Stored data:
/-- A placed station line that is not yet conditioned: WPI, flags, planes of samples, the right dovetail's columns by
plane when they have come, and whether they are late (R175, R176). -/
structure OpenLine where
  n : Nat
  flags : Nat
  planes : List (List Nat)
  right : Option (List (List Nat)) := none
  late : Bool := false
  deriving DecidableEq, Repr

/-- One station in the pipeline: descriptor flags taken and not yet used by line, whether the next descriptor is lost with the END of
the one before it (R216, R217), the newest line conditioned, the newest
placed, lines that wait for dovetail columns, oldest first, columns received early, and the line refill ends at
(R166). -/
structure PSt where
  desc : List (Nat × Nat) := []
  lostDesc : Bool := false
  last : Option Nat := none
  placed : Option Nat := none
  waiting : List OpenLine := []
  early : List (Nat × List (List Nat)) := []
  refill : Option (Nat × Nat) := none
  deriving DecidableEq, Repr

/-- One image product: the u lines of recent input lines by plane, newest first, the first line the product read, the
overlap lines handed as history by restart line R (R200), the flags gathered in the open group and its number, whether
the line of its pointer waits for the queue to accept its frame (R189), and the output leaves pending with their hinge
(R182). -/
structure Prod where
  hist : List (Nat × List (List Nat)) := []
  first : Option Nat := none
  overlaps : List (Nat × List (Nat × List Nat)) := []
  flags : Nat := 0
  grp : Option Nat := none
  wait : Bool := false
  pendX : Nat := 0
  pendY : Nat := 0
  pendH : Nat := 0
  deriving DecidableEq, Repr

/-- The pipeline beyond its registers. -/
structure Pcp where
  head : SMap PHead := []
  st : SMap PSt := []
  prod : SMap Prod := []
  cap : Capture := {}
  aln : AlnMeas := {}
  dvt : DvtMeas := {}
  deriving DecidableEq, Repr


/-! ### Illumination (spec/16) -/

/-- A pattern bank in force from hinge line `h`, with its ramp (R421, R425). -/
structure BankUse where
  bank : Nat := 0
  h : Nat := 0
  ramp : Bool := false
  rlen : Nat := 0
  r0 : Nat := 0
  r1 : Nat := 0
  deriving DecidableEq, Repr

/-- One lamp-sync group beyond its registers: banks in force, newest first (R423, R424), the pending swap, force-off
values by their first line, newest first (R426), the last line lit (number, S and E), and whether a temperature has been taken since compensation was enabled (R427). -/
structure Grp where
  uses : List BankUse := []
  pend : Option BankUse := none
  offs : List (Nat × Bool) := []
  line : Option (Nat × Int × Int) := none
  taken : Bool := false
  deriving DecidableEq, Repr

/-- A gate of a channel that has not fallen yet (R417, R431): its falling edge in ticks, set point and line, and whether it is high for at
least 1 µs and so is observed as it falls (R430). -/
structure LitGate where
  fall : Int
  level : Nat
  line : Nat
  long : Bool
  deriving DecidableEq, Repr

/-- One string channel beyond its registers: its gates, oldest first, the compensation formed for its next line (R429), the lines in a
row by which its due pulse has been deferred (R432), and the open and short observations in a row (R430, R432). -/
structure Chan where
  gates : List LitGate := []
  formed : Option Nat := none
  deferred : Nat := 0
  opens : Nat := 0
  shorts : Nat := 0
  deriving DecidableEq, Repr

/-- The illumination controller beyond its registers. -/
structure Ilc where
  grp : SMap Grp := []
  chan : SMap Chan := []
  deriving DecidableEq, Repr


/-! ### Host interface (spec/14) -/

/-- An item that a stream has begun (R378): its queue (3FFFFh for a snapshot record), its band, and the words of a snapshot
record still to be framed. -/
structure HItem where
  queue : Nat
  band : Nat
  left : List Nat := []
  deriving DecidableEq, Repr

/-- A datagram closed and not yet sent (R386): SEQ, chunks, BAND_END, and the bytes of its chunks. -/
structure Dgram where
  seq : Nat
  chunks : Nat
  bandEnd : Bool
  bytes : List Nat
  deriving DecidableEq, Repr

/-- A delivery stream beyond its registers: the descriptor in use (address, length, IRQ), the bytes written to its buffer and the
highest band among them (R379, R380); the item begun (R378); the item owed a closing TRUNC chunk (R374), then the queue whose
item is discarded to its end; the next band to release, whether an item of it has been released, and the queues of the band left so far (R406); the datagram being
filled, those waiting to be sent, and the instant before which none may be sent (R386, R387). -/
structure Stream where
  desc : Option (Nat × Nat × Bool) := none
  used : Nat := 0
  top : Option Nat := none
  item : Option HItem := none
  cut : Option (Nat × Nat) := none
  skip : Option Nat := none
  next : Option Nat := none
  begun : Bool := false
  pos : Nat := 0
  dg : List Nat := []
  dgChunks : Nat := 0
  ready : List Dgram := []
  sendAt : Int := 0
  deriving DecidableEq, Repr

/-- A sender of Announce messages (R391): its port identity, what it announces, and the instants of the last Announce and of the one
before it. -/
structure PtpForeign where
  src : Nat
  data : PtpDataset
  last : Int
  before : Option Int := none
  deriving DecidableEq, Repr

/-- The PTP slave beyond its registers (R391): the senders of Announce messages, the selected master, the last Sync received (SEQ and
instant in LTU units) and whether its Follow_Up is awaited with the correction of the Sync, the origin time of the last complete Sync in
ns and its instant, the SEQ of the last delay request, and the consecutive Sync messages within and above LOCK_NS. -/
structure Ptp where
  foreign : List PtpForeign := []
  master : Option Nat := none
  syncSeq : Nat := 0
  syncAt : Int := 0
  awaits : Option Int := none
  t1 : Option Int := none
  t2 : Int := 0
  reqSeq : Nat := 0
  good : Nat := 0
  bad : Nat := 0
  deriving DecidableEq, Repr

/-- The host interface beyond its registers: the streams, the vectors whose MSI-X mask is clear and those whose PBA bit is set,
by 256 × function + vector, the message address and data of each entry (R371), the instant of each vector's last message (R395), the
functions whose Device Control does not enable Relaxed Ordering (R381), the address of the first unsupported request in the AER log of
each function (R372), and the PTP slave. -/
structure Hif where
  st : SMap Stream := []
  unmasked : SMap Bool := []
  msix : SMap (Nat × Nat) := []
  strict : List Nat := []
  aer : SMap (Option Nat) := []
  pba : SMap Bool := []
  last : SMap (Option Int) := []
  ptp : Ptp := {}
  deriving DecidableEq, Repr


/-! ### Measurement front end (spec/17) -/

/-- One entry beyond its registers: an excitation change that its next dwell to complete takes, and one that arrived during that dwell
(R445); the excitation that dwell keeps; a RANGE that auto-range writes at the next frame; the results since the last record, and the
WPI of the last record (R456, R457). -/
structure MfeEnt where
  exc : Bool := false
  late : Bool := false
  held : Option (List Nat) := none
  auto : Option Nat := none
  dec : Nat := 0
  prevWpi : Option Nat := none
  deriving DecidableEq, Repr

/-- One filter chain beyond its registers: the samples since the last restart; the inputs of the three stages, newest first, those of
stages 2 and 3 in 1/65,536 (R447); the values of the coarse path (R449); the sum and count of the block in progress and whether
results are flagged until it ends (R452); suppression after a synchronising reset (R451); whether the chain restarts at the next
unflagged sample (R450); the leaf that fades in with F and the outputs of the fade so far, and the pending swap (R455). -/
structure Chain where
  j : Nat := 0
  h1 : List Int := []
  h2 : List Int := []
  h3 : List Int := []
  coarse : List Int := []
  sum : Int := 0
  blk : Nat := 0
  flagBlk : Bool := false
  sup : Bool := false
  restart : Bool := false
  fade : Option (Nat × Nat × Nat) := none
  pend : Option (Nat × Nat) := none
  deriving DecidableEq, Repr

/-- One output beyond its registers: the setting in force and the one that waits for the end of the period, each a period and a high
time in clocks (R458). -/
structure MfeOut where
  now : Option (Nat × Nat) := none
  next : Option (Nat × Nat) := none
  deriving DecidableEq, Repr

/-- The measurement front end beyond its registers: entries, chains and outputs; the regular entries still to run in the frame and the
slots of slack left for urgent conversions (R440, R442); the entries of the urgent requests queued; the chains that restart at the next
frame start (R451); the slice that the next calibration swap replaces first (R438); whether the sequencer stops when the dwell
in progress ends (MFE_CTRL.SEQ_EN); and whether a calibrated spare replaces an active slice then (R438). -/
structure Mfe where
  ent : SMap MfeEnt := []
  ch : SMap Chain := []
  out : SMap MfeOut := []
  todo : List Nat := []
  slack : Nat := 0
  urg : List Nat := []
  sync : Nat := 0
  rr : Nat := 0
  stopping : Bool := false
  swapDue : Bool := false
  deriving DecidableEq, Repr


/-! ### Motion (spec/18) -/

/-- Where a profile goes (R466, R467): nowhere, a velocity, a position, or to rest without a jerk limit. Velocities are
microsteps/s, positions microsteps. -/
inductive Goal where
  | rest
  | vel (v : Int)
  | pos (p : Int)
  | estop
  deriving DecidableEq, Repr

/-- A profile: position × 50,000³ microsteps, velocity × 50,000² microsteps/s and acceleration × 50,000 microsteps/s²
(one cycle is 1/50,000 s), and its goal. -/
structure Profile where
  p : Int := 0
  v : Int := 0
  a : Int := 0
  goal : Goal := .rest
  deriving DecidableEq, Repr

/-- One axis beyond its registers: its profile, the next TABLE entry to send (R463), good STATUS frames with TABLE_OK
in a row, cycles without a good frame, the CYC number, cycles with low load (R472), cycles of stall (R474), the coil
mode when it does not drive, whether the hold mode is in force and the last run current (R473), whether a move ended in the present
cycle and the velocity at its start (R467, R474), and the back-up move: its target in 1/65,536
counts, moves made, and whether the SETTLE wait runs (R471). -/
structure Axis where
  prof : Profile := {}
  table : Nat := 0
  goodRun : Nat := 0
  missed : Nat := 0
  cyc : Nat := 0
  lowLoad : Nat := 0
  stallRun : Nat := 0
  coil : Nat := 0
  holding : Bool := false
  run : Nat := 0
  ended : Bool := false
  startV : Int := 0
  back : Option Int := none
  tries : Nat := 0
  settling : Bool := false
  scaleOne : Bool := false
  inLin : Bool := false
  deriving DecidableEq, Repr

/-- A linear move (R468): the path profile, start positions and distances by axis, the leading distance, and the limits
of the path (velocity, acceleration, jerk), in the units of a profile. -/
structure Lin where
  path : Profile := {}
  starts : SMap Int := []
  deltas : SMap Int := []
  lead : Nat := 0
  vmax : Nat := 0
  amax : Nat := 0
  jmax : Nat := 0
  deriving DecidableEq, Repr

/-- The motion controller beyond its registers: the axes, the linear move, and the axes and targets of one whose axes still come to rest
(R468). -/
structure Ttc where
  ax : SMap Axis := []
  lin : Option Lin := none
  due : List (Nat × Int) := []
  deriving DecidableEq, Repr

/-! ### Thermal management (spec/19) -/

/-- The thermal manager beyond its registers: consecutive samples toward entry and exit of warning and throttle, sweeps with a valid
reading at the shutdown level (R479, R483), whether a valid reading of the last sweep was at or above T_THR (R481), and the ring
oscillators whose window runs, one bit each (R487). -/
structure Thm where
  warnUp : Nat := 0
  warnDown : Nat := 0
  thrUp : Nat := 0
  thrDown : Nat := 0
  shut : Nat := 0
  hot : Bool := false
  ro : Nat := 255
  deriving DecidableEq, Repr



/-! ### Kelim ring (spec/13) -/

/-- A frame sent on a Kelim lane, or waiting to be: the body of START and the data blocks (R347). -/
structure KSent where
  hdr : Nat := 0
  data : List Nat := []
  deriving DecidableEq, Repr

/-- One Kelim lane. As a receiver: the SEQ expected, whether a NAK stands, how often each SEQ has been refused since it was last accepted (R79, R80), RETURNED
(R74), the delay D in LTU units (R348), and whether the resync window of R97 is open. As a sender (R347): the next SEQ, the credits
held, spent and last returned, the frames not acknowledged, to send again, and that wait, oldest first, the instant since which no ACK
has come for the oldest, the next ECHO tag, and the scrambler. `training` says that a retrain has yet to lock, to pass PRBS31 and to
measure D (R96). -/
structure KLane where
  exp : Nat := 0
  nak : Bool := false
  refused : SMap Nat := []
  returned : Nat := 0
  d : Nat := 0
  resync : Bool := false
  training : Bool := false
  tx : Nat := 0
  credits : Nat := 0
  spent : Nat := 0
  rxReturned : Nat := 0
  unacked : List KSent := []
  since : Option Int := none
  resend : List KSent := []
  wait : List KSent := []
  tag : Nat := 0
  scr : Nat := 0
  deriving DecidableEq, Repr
* * *
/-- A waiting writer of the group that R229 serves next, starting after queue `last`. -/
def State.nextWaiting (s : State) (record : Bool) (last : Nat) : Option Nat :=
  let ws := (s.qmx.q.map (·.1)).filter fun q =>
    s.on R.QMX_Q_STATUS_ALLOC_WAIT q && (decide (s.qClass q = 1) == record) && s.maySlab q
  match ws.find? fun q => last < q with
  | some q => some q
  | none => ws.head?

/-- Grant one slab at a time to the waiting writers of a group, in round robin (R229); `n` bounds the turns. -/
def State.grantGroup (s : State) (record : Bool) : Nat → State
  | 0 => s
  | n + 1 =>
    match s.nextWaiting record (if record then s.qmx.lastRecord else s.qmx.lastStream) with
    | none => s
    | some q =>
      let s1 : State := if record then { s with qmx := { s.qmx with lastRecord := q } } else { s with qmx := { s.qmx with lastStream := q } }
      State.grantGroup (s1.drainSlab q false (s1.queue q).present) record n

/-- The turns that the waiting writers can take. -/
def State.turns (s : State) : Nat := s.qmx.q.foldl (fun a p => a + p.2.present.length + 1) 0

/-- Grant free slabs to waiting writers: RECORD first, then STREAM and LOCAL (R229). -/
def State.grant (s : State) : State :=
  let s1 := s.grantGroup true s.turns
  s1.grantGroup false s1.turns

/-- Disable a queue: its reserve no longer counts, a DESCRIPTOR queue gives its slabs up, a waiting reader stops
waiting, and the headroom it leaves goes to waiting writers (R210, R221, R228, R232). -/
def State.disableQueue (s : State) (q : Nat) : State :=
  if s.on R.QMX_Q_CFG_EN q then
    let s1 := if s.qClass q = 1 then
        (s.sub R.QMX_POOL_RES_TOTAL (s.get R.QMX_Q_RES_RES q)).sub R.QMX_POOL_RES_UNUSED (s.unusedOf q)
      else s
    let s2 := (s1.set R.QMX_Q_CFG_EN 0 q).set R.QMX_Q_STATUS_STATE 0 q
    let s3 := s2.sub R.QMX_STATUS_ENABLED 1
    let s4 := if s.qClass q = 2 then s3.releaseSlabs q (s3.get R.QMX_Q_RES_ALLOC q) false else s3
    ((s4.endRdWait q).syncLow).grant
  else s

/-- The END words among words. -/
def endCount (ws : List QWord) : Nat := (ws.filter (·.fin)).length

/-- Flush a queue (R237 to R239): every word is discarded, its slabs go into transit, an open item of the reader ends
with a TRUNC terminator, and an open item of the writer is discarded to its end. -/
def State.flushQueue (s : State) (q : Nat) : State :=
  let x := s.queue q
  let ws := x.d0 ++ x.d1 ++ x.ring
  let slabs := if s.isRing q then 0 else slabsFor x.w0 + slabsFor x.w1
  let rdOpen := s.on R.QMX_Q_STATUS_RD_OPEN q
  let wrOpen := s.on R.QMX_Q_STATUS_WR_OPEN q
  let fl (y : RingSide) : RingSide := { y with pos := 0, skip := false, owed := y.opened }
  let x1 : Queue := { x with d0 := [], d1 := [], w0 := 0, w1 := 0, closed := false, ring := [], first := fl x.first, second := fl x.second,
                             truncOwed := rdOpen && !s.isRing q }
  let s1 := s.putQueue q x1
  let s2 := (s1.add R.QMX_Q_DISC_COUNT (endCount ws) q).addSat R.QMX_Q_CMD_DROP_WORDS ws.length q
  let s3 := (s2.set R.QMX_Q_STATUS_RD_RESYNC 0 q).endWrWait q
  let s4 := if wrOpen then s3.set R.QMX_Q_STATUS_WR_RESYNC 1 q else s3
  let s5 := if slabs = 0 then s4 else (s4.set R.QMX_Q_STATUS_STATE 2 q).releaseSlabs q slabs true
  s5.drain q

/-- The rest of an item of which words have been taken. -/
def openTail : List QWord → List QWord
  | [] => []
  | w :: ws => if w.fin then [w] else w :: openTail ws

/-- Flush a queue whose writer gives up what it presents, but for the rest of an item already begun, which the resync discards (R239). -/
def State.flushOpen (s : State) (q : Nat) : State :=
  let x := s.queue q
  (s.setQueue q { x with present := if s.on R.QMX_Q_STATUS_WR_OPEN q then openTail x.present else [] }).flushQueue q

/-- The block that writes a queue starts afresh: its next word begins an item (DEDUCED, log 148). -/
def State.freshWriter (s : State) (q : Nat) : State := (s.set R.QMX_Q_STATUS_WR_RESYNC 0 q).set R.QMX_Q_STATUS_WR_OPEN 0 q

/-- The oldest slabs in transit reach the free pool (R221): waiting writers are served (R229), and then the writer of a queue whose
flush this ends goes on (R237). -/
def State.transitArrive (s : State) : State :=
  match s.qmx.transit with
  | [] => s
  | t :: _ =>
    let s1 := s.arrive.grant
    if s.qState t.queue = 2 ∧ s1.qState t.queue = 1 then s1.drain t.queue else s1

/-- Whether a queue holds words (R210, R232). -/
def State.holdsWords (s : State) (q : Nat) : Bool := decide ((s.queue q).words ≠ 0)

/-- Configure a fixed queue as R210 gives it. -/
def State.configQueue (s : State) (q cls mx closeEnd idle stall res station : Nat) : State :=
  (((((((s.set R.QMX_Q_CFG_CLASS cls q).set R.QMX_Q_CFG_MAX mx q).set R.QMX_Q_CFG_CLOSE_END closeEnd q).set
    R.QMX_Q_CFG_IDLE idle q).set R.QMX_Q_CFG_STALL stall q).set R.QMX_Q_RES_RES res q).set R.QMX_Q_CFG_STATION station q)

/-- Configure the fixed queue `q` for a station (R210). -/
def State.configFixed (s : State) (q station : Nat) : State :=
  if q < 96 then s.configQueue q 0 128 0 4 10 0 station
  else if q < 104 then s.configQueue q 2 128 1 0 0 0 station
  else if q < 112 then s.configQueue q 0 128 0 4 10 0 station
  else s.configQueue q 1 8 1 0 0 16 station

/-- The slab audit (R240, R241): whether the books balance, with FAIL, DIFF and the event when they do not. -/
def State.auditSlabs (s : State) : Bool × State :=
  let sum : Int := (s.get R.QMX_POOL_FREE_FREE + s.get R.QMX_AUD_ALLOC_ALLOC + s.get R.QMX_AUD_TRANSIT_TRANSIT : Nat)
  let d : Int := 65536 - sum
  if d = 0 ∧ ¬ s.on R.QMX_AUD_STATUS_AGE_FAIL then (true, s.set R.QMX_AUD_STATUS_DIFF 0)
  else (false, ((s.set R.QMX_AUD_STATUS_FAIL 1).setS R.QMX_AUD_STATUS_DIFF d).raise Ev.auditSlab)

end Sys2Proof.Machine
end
--
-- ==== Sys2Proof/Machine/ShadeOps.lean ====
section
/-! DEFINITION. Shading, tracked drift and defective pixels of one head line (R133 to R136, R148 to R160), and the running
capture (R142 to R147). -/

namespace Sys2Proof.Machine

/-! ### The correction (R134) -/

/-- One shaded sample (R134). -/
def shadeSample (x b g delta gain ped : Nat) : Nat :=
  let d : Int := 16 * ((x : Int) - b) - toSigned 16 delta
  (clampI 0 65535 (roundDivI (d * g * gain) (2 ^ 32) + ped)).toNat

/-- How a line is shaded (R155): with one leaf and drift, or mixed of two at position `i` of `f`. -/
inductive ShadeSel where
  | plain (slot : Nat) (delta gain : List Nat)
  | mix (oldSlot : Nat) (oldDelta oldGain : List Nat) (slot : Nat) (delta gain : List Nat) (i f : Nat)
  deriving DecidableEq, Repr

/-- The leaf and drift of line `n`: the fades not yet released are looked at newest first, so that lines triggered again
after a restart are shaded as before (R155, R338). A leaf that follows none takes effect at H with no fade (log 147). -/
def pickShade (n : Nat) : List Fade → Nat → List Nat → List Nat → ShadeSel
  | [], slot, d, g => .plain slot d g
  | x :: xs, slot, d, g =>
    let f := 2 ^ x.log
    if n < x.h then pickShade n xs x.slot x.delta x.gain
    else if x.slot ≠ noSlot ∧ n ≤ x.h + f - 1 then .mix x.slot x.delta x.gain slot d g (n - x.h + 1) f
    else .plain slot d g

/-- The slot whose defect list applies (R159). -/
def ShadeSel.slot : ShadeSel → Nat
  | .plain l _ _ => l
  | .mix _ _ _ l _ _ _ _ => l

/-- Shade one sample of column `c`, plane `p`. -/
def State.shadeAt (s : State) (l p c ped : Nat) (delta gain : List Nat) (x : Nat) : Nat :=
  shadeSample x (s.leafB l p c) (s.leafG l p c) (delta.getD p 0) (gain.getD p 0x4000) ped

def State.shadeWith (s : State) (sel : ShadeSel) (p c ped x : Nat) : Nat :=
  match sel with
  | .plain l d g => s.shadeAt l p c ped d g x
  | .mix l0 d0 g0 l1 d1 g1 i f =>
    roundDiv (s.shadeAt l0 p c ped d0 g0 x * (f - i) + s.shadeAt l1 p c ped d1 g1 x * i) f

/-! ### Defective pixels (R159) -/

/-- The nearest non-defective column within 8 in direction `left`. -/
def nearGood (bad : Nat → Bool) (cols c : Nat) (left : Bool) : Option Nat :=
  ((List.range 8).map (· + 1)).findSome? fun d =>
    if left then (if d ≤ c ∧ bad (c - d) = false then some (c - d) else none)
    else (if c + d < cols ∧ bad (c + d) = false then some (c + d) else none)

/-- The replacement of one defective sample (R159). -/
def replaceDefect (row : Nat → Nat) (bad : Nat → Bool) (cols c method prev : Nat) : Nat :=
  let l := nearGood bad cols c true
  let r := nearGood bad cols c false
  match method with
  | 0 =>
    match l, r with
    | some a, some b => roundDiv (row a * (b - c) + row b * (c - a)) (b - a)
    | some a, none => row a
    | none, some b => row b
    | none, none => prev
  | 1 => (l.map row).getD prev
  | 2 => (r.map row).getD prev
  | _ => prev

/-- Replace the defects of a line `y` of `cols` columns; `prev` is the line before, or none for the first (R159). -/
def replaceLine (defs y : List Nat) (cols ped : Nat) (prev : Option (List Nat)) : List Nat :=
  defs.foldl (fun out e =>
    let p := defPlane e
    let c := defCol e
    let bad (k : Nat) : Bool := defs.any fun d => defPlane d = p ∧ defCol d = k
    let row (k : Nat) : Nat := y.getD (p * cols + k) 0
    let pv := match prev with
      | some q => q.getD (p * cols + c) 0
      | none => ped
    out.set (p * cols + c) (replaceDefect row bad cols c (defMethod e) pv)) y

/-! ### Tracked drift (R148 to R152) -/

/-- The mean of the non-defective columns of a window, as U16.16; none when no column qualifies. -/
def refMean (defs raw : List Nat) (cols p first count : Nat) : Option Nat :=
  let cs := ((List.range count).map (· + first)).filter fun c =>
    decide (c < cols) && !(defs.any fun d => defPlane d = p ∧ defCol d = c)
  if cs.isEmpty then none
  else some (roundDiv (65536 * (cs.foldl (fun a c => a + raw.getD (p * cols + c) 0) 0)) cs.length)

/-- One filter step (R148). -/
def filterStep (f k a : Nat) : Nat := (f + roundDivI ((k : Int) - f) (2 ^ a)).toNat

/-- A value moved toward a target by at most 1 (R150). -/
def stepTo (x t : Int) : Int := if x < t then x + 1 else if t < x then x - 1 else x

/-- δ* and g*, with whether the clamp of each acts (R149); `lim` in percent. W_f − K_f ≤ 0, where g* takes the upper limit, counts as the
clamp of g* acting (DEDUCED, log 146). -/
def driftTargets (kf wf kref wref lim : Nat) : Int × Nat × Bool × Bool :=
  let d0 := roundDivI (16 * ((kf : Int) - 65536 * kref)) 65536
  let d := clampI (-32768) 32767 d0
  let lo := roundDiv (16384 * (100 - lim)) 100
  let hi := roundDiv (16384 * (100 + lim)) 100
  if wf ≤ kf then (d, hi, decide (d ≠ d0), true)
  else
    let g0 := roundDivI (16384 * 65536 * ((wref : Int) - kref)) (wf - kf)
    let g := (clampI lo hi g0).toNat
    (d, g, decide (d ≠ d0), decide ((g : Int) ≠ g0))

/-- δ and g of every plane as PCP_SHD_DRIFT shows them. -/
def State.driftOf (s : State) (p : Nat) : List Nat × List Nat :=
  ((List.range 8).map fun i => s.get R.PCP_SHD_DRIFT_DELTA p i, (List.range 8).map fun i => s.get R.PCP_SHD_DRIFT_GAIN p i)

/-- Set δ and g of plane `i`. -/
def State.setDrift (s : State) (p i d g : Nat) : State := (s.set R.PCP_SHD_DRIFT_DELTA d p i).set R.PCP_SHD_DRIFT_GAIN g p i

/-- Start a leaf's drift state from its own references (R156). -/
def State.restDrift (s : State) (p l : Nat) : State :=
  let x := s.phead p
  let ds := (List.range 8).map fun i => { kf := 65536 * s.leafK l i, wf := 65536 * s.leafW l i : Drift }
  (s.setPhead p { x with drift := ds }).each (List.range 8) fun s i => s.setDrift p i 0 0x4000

Exercise description: Write down again, exactly as given, only the lines above that fall from the line with "Set δ and g" to the line with "p i 0 0x4000", inclusive.

Task output:
/-- Set δ and g of plane `i`. -/
def State.setDrift (s : State) (p i d g : Nat) : State := (s.set R.PCP_SHD_DRIFT_DELTA d p i).set R.PCP_SHD_DRIFT_GAIN g p i

/-- Start a leaf's drift state from its own references (R156). -/
def State.restDrift (s : State) (p l : Nat) : State :=
  let x := s.phead p
  let ds := (List.range 8).map fun i => { kf := 65536 * s.leafK l i, wf := 65536 * s.leafW l i : Drift }
  (s.setPhead p { x with drift := ds }).each (List.range 8) fun s i => s.setDrift p i 0 0x4000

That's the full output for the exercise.